_WHAT YOU NEED TO DO:_
Go through the records underneath and count the lines that include the string "copyFail". Give nothing but the number.

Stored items

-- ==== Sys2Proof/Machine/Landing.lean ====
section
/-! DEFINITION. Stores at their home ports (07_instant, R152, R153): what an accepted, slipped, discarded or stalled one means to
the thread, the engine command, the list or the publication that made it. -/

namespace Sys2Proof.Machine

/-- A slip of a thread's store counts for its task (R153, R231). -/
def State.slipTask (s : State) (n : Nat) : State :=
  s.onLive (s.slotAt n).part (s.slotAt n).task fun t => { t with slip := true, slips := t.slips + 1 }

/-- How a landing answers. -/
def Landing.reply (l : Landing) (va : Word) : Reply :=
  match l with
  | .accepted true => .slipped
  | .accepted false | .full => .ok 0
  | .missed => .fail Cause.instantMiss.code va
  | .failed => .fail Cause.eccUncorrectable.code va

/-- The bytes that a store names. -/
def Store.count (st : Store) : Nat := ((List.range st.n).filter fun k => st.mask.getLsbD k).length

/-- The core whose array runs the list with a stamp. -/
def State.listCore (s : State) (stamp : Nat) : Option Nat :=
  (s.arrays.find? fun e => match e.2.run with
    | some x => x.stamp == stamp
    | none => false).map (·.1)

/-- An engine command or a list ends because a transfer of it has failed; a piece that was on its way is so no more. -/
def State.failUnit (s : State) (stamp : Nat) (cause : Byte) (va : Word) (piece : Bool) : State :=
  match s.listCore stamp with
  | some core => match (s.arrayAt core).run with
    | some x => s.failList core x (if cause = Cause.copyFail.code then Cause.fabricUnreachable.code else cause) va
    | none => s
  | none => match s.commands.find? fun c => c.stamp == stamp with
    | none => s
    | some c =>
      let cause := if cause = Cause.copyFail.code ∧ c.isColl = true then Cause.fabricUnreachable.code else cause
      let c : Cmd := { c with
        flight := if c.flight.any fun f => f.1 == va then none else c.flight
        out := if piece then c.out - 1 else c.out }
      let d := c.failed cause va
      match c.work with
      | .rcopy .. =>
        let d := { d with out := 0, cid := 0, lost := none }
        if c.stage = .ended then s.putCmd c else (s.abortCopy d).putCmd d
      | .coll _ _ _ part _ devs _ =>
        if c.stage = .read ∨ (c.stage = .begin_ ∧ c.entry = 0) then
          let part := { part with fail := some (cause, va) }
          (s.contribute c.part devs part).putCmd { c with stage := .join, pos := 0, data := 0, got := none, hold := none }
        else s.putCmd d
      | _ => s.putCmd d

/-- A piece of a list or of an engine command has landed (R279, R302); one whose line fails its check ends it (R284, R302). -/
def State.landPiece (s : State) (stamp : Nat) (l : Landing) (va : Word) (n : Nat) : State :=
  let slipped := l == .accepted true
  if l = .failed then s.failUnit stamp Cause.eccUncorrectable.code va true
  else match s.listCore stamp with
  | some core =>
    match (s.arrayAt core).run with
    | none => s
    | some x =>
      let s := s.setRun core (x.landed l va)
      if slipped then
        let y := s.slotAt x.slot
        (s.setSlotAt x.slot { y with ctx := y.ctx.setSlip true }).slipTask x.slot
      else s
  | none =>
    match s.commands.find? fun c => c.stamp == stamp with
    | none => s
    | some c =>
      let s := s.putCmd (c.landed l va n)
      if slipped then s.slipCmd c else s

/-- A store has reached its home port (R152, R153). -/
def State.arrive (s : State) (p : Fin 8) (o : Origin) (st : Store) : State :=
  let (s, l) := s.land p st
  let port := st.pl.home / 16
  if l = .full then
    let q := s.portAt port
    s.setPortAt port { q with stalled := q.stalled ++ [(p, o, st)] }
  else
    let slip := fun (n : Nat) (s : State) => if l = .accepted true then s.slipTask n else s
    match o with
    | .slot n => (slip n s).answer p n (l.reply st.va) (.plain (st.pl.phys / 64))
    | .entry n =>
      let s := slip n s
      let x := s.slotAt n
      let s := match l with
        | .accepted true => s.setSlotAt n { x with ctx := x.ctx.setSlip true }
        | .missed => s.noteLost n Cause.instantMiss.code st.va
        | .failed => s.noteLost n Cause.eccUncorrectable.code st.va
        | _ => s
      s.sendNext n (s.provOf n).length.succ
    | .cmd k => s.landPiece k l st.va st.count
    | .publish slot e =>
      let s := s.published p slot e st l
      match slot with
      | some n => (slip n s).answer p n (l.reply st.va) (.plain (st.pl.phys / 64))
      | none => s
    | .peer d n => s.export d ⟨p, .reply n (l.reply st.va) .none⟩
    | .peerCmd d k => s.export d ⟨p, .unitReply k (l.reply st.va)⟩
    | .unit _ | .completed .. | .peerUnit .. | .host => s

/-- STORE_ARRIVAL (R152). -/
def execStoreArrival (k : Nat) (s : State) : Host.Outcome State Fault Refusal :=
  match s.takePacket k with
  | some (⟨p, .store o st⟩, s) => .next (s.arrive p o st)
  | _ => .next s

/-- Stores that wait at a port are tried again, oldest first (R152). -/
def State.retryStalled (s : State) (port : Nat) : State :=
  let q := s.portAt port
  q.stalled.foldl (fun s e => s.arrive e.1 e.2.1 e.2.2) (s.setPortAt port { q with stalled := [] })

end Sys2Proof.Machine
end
---
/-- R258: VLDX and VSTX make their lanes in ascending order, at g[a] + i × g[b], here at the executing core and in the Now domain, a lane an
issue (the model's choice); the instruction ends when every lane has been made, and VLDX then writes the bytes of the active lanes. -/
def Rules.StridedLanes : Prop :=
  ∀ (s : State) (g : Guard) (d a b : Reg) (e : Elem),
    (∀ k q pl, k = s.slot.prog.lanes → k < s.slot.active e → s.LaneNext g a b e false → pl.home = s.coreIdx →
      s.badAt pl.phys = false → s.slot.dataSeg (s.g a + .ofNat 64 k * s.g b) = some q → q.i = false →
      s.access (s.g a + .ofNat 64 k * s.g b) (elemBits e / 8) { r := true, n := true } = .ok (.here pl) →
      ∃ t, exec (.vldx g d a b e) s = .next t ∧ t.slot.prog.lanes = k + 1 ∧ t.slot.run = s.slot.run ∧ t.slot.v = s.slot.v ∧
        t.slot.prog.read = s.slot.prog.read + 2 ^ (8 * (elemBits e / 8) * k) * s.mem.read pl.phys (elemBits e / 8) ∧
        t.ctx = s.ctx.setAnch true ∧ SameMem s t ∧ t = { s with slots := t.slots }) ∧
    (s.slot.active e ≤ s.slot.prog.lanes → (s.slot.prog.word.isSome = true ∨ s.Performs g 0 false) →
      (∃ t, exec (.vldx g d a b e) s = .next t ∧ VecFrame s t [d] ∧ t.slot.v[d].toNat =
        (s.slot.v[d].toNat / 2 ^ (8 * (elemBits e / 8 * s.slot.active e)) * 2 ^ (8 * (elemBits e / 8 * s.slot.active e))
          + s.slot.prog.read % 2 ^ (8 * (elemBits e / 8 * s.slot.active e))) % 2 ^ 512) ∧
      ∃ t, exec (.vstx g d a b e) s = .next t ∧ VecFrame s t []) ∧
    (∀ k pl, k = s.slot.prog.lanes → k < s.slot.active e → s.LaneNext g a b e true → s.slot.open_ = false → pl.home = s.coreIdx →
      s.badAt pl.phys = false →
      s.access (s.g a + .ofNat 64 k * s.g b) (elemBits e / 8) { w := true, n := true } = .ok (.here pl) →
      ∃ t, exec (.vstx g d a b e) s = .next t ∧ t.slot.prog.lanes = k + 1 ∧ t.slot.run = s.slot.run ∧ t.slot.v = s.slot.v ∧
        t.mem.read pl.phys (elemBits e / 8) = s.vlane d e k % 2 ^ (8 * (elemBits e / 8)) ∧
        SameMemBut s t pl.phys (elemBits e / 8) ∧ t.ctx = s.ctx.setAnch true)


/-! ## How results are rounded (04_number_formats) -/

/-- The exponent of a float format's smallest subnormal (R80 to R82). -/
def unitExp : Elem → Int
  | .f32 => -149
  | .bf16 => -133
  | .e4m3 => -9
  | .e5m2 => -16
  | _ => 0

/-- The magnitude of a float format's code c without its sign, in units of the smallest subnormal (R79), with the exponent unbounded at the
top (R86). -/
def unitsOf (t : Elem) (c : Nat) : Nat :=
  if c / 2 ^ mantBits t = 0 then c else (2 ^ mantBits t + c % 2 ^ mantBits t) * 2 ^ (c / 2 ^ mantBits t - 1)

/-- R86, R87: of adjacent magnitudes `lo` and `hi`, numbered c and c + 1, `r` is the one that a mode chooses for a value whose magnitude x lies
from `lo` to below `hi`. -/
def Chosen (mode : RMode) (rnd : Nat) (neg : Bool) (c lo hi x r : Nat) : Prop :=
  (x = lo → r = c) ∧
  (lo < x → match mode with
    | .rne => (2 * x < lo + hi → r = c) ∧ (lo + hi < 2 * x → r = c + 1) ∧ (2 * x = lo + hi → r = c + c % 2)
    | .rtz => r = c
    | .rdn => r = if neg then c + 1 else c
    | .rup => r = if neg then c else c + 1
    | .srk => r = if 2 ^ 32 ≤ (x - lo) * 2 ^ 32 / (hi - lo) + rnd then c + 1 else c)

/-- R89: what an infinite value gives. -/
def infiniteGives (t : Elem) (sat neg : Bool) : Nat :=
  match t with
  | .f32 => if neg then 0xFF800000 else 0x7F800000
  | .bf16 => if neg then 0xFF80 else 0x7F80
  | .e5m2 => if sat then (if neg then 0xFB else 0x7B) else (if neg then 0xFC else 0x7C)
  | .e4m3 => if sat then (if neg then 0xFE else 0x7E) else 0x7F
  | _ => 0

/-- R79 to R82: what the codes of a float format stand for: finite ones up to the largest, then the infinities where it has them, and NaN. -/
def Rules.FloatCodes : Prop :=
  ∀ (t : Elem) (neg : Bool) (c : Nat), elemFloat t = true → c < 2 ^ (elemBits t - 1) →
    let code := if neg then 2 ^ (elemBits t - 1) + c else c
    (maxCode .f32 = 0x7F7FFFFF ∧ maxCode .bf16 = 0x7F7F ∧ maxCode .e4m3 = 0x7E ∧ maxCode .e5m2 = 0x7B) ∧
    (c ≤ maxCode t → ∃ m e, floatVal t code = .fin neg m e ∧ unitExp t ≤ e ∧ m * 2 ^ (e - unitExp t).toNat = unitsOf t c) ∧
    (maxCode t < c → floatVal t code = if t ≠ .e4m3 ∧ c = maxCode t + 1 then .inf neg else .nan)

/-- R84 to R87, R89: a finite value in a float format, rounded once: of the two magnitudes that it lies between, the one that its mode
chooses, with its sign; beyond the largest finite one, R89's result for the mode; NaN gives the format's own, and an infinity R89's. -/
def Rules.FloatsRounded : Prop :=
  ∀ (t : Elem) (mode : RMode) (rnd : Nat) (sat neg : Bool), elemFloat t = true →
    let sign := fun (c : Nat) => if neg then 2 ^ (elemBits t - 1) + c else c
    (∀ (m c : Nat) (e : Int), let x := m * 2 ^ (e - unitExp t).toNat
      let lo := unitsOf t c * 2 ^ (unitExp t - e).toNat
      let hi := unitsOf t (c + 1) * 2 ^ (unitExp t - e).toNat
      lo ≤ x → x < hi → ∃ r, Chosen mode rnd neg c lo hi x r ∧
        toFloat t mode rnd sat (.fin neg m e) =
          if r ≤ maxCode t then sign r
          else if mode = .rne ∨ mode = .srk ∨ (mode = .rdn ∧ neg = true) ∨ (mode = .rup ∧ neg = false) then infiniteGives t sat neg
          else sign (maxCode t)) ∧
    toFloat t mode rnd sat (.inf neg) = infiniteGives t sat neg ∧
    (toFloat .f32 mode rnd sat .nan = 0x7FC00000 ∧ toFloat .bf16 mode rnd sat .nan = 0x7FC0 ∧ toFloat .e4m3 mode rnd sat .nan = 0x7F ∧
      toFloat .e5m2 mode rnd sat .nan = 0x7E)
---
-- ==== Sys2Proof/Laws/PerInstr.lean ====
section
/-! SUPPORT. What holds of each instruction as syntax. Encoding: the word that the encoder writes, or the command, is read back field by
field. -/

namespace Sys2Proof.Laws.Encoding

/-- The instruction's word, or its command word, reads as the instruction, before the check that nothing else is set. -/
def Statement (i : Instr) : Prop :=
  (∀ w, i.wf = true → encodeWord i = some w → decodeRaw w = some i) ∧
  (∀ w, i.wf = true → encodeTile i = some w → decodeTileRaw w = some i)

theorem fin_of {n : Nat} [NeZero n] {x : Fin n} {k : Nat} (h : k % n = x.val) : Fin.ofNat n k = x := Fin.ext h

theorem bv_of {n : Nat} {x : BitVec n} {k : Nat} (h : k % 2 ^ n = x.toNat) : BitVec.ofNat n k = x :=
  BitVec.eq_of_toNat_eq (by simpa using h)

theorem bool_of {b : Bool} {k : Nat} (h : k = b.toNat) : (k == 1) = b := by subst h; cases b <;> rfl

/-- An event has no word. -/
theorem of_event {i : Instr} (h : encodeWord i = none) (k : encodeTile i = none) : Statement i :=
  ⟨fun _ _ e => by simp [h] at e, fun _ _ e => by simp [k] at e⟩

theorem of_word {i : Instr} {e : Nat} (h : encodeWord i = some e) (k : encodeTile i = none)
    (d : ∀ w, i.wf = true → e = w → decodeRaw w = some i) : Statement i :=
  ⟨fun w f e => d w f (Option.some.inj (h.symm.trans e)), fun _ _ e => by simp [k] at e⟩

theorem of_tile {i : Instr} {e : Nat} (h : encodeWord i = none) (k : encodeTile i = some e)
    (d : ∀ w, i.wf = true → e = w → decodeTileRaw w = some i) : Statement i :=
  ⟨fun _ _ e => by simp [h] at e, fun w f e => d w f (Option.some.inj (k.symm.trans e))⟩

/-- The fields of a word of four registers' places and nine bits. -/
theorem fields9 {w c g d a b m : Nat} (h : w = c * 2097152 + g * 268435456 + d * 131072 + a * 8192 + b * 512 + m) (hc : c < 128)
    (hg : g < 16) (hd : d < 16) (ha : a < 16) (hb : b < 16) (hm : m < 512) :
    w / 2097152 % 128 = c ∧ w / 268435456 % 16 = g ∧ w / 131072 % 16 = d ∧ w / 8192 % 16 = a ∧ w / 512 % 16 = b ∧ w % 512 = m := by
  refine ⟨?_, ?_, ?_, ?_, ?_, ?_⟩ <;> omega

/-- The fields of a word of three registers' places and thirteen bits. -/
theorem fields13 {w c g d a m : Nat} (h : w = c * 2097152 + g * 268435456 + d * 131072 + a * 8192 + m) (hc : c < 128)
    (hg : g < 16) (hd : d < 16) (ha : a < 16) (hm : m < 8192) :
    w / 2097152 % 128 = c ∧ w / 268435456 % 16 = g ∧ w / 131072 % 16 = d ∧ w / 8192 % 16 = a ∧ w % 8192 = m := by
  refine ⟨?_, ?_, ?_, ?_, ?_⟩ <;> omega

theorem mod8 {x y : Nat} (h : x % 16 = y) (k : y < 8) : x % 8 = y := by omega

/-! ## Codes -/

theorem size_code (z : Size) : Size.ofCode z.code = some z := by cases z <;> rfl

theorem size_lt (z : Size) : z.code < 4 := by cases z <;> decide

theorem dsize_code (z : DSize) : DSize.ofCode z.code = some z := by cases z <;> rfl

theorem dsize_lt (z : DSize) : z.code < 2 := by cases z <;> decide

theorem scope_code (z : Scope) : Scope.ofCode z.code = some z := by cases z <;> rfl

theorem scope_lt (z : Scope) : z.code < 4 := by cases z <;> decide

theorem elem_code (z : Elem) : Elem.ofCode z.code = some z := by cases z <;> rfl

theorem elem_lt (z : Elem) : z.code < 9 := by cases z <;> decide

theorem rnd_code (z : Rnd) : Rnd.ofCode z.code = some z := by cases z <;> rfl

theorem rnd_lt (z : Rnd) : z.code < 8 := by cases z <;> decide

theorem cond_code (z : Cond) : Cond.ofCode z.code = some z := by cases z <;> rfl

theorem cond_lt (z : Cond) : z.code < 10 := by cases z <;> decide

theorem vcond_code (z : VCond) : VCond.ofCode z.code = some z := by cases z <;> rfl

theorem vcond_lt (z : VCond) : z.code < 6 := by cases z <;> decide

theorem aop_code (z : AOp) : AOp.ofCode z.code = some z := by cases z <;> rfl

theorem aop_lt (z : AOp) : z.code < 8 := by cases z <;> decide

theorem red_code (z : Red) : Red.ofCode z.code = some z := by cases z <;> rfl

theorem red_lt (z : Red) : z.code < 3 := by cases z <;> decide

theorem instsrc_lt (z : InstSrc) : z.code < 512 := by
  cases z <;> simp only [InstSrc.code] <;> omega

_ANSWER BELOW:_
2